Upload training data to S3

Specifying the `data_dir` where `train.csv` file is saved. Defining a`prefix` where data will be uploaded in the default S3 bucket. Finally, creating a pointer to training data by calling `sagemaker_session.upload_data` and passing in the required parameters.

In [3]:
data_dir = "plagiarism_data_pca"

# seting a prefix, a descriptive name for a directory
prefix = "plagiarism_data_pca"

# upload all data to S3
input_data = sagemaker_session.upload_data(path=data_dir, bucket=bucket, key_prefix=prefix)

---

# Modeling

Now that I've uploaded my training data, it's time to define and train a model!

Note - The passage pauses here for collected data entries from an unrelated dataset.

/-- R32: SET_SUPERVISOR. -/
def Obligations.SupervisorSet : Prop :=
  ∀ (v : Via) (period : BitVec 16) (action hold arm : Byte) (s : State) (a : Admitted),
    admission (.setSupervisor v period action hold arm) s = some a →
    (s.sup.state ≠ .disarmed → exec (.setSupervisor v period action hold arm) s =
      answered v (.setSupervisor v period action hold arm) a (.refused .wrongMode) a.state)
    ∧ (s.sup.state = .disarmed → 2 < action.toNat ∨ 1 < hold.toNat ∨ 1 < arm.toNat →
      exec (.setSupervisor v period action hold arm) s =
        answered v (.setSupervisor v period action hold arm) a (.refused .badField) a.state)
    ∧ ∀ (act : SupAction) (h : HoldBehaviour) (p : Nat), s.sup.state = .disarmed → action = supActionByte act → hold = holdByte h →
      arm.toNat ≤ 1 → p = max 10 (min 900 period.toNat) →
      exec (.setSupervisor v period action hold arm) s =
        answered v (.setSupervisor v period action hold arm) a (done ([arm] ++ num2 p ++ [action, hold]))
          { a.state with sup := { state := if arm = 1#8 then .armed else .disarmed, period := p, action := act, hold := h,
                                  remaining := if arm = 1#8 then p else 0 } }

/-! ### The board (spec/04) -/

/-- R53, R129, R130, R132, R133, R54 and R179: SET_BOARD, and enumeration to its end. That the board mode and the frame state are checked
before the fields is the model's reading (log 15), and so is that F keeps its value at SET_BOARD (log 26). That the chain activity stays
PROBING from a SET_BOARD during a probe round until the window of the outstanding PROBE closes is the model's choice (log 42). The chain
enumerates or delivers in no state that a run reaches at a SET_BOARD that is taken. The model's choices are also that waiting work takes
the chain in a row of its own, so that ENUMERATION_START follows the closed window, and that the end of the enumeration leaves the chain
IDLE for a round or a frame that waits (log 20), and that the enumeration's wait ends with the command (log 11). -/
def Obligations.BoardDeclaredAndEnumerated : Prop :=
  (∀ (v : Via) (width : BitVec 16) (height count : Byte) (s : State) (a : Admitted) (fits : Prop),
      admission (.setBoard v width height count) s = some a →
      (fits ↔ 64 ≤ width.toNat ∧ width.toNat ≤ 512 ∧ width.toNat % 64 = 0 ∧ 16 ≤ height.toNat ∧ height.toNat ≤ 128
        ∧ height.toNat % 16 = 0 ∧ 1 ≤ count.toNat ∧ count.toNat ≤ 8) →
      (s.board.mode ≠ .unconfigured → s.board.mode ≠ .blank → exec (.setBoard v width height count) s =
          answered v (.setBoard v width height count) a (.refused .wrongMode) a.state)
      ∧ (s.board.mode = .blank → s.coder.state ≠ .idle → exec (.setBoard v width height count) s =
          answered v (.setBoard v width height count) a (.refused .busy) a.state)
      ∧ (s.board.mode = .unconfigured ∨ (s.board.mode = .blank ∧ s.coder.state = .idle) → ¬ fits →
          exec (.setBoard v width height count) s = answered v (.setBoard v width height count) a (.refused .badField) a.state)
      ∧ ∀ (w : ChainWork) (o : Option Packet), s.board.mode = .unconfigured ∨ (s.board.mode = .blank ∧ s.coder.state = .idle) → fits →
          (s.chain.work = .idle ∧ w = .enumerating ∧ o = some (.enumerate 1#8))
            ∨ (∃ p rest ended, s.chain.work = .probing p rest ended ∧ w = .probing p [] true ∧ o = s.chain.out) →
          exec (.setBoard v width height count) s = answered v (.setBoard v width height count) a (done [])
            (recompute { a.state with
              board := { s.board with
                mode := .enumerating, width := width.toNat, height := height.toNat, panelCount := count.toNat,
                places := Per8.all none, pages := ⟨none, none, none, none⟩, current := none, dwell := 0, lines := none,
                canvas := List.replicate height.toNat (List.replicate width.toNat 0#4), pending := false,
                kept := [], rendered := false },
              coder := { s.coder with dirty := Per8.all false, palDirty := Per8.all false },
              chain := { s.chain with
                recs := Per8.all { state := .absent, fails := 0, naks := 0, timeouts := 0 }, count := 0, work := w, out := o } }))
    ∧ (∀ s : State, s.board.mode = .enumerating → s.chain.work = .idle → exec .enumerationStart s =
        .next { s with chain := { s.chain with work := .enumerating, out := some (.enumerate 1#8) } })
    ∧ (∀ (s : State) (m : Byte) (raw : List Byte), s.chain.work = .enumerating →
        (∀ (c : Nat) (cmd : Instr) (u : State),
          (m ≠ 0#8 ∧ cmd = .enumerationComplete (packetBytes (.enumerate m)) ∧ c = m.toNat - 1) ∨ (cmd = .enumerationTimeout ∧ c = 0) →
          u = { s with
                board := { s.board with mode := .blank },
                chain := { s.chain with
                  count := c, found := min c s.board.panelCount, work := .idle,
                  recs := Per8.tabulate fun p => { state := if p.val < min c s.board.panelCount then .active else .absent,
                                                   fails := 0, naks := 0, timeouts := 0 } },
                notices := if c ≤ s.board.panelCount then offerTo s.notices .panelBoardReady c s.unit.uptime
                           else offerTo s.notices .panelExtra c s.unit.uptime } →
          exec cmd s = .next (settle u))
        ∧ ((∀ k : Byte, k ≠ 0#8 → raw ≠ packetBytes (.enumerate k)) → exec (.enumerationComplete raw) s = .next s))

/-- R55, R56 and R59: SET_PANEL. `PanelFits` holds the checks of R55. That the mode is checked before the fields is the model's reading
(log 15). -/
def Obligations.PanelPlaced : Prop :=
  ∀ (v : Via) (x : RawPanel) (s : State) (a : Admitted), admission (.setPanel v x) s = some a →
    (s.board.mode = .unconfigured ∨ s.board.mode = .enumerating →
      exec (.setPanel v x) s = answered v (.setPanel v x) a (.refused .wrongMode) a.state)
    ∧ (s.board.mode ≠ .unconfigured → s.board.mode ≠ .enumerating →
      ((∀ p, ¬ PanelFits s x p) → exec (.setPanel v x) s = answered v (.setPanel v x) a (.refused .badField) a.state)
      ∧ ∀ (p : Pos) (u : State), PanelFits s x p →
        u = { a.state with
              board := { s.board with places := s.board.places.set p (some
                { x := x.x.toNat, y := x.y.toNat, width := x.width.toNat, height := x.height.toNat, scan := x.scan.toNat,
                  gainR := x.gainR.toNat, gainG := x.gainG.toNat, gainB := x.gainB.toNat }) },
              coder := { s.coder with dirty := s.coder.dirty.set p true, palDirty := s.coder.palDirty.set p true } } →
        exec (.setPanel v x) s =
          answered v (.setPanel v x) a (done []) (settle (if s.board.mode = .test then requestRender u else u)))

/-- R57 to R60: SET_MODE. `choice` is the rule of R64 (`PageChoice`). Where RUN chooses the page that was current, its line records are
not built but not discarded (R66), so that the marks of the last render stand (R100); holding them as `kept` is the model's (log 17), as
is whether the page has been rendered (log 40). That the mode is checked before the field is the model's reading (log 15). -/
def Obligations.ModeSet : Prop :=
  ∀ (v : Via) (b : Byte) (s : State) (a : Admitted), admission (.setMode v b) s = some a →
    (s.board.mode = .unconfigured ∨ s.board.mode = .enumerating →
      exec (.setMode v b) s = answered v (.setMode v b) a (.refused .wrongMode) a.state)
    ∧ (s.board.mode ≠ .unconfigured → s.board.mode ≠ .enumerating →
      (b.toNat < 2 ∨ 5 < b.toNat → exec (.setMode v b) s = answered v (.setMode v b) a (.refused .badField) a.state)
      ∧ (b = boardModeByte s.board.mode → b ≠ 3#8 → exec (.setMode v b) s = answered v (.setMode v b) a (done []) a.state)
      ∧ ∀ (d : Nat) (old : List LineRecord) (seen : Bool), (∀ i p, choice s 0 = some i → pageAt s.board.pages i = some p → d = p.dwell) →
        (choice s 0 = none → d = 0) → old = (if choice s 0 = s.board.current then s.board.lines.getD s.board.kept else []) →
        seen = (s.board.rendered && decide (choice s 0 = s.board.current)) →
        (b = 3#8 → s.board.mode = .run → exec (.setMode v b) s = answered v (.setMode v b) a (done [])
          { a.state with board := { s.board with
            current := choice s 0, dwell := d, lines := none, kept := old, rendered := seen } })
        ∧ ∀ (c : Coder) (marks : PosSet), (∀ p, marks.get p =
              (s.coder.palDirty.get p || decide (s.board.mode = .blank ∨ b = 2#8) && (s.board.places.get p).isSome)) →
          c = { s.coder with palDirty := marks } → b ≠ boardModeByte s.board.mode →
          (b = 3#8 → exec (.setMode v b) s = answered v (.setMode v b) a (done []) (settle { a.state with
              coder := c, board := { s.board with
                mode := .run, current := choice s 0, dwell := d, lines := none, kept := old, rendered := seen } }))
          ∧ (b = 5#8 → exec (.setMode v b) s = answered v (.setMode v b) a (done []) (settle { a.state with
              coder := c, board := { s.board with mode := .hold } }))
          ∧ (b = 2#8 → exec (.setMode v b) s = answered v (.setMode v b) a (done []) (settle (requestRender { a.state with
              coder := c, board := { s.board with mode := .blank, lines := none, pending := false, kept := [], rendered := false } })))
          ∧ (b = 4#8 → exec (.setMode v b) s = answered v (.setMode v b) a (done []) (settle (requestRender { a.state with
              coder := c, board := { s.board with mode := .test, lines := none, pending := false, kept := [], rendered := false } }))))

/-- R61 to R63: SET_PAGE. `readLine` holds the checks of one line, which `LineReads` spells out from R61, R62 and Table 4-3. That the
reply gives the pages as a mask with page i at bit i is the model's reading (log 14). The records of a current page that stays current and
is not replaced are kept for their marks (R66, R100, log 17), and it has still been rendered (log 40). That the mode is checked before the
fields is the model's reading (log 15). -/
def Obligations.PageStored : Prop :=
  (∀ (cw ch : Nat) (r : RawLine) (l : LineDef), readLine cw ch r = some l ↔ LineReads cw ch r l)
    ∧ ∀ (v : Via) (index dwell language skip : Byte) (raws : List RawLine) (s : State) (a : Admitted) (c : Instr),
    c = .setPage v index dwell language skip raws → admission c s = some a →
    (s.board.mode = .unconfigured ∨ s.board.mode = .enumerating → exec c s = answered v c a (.refused .wrongMode) a.state)
    ∧ (s.board.mode ≠ .unconfigured → s.board.mode ≠ .enumerating →
      (BadPage s.board index language skip raws ∨ (∃ l ∈ raws, readLine s.board.width s.board.height l = none) →
        exec c s = answered v c a (.refused .badField) a.state)
      ∧ ∀ (i : Fin 4) (ls : List LineDef) (page : Option Page), ¬ BadPage s.board index language skip raws → index.toNat = i.val →
        List.Forall₂ (fun r l => readLine s.board.width s.board.height r = some l) raws ls →
        page = (if raws = [] then none else some { dwell := max 2 (min 60 dwell.toNat), language := language.toNat,
                                                   skip := decide (skip = 1#8), lines := ls }) →
        ∃ (ps : Pages) (t : State) (d : Nat) (mask : Byte),
          (∀ j, pageAt ps j = if j = i then page else pageAt s.board.pages j) ∧ t = { a.state with board := { s.board with pages := ps } }
          ∧ (∀ j p, choice t 0 = some j → pageAt ps j = some p → d = p.dwell) ∧ (choice t 0 = none → d = 0)
          ∧ (∀ j : Fin 4, mask.getLsbD j.val = (pageAt ps j).isSome) ∧ mask.toNat < 16
          ∧ exec c s = answered v c a (done [mask])
              { t with board := { t.board with
                current := choice t 0, dwell := d, lines := none, pending := false,
                kept := if choice t 0 = s.board.current ∧ s.board.current ≠ some i then s.board.lines.getD s.board.kept else [],
                rendered := s.board.rendered && decide (choice t 0 = s.board.current ∧ s.board.current ≠ some i) } })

In this notebook, for this binary classification task, I'll use a SageMaker built-in LinearLearner algorithm.

---
# Create a Linear Learner Estimator
I hereby define a Linear Learner model in order to 
analyze the PCA preprocessed features from training set.

In [12]:
role = sagemaker.get_execution_role()

In [13]:
s3_ll_output_key_prefix = "ll_training_output"
s3_ll_output_location = 's3://{}/{}/{}/{}'.format(bucket, prefix, s3_ll_output_key_prefix, 'll_model')

In [26]:
# create linearlearner image
import boto3


linear_learner = sagemaker.LinearLearner(
    role=role,
    train_instance_count=1,
    train_instance_type='ml.m4.xlarge',
    predictor_type='binary_classifier',
    epochs=30,
    output_path=s3_ll_output_location,
    num_models=10
    )

## Preparing input data

In [41]:
import os
import pandas as pd
import numpy as np

In [45]:
train_df = pd.read_csv(os.path.join('plagiarism_data_pca', 'train.csv')) 

In [46]:
test_df =  pd.read_csv(os.path.join('plagiarism_data_pca', 'test.csv')) 

In [57]:
train_features = train_df.values[:, :-1].astype('float32')

In [69]:
train_labels = np.squeeze(train_df.values[:, -1:].astype('float32'))

In [59]:
test_features = test_df.values[:, :-1].astype('float32')

In [63]:
test_labels = np.squeeze(test_df.values[:, -1:].astype('float32'))

In [71]:
# wrap data in RecordSet objects
train_records = linear_learner.record_set(train_features, train_labels, channel='train')
test_records = linear_learner.record_set(test_features, test_labels, channel='test')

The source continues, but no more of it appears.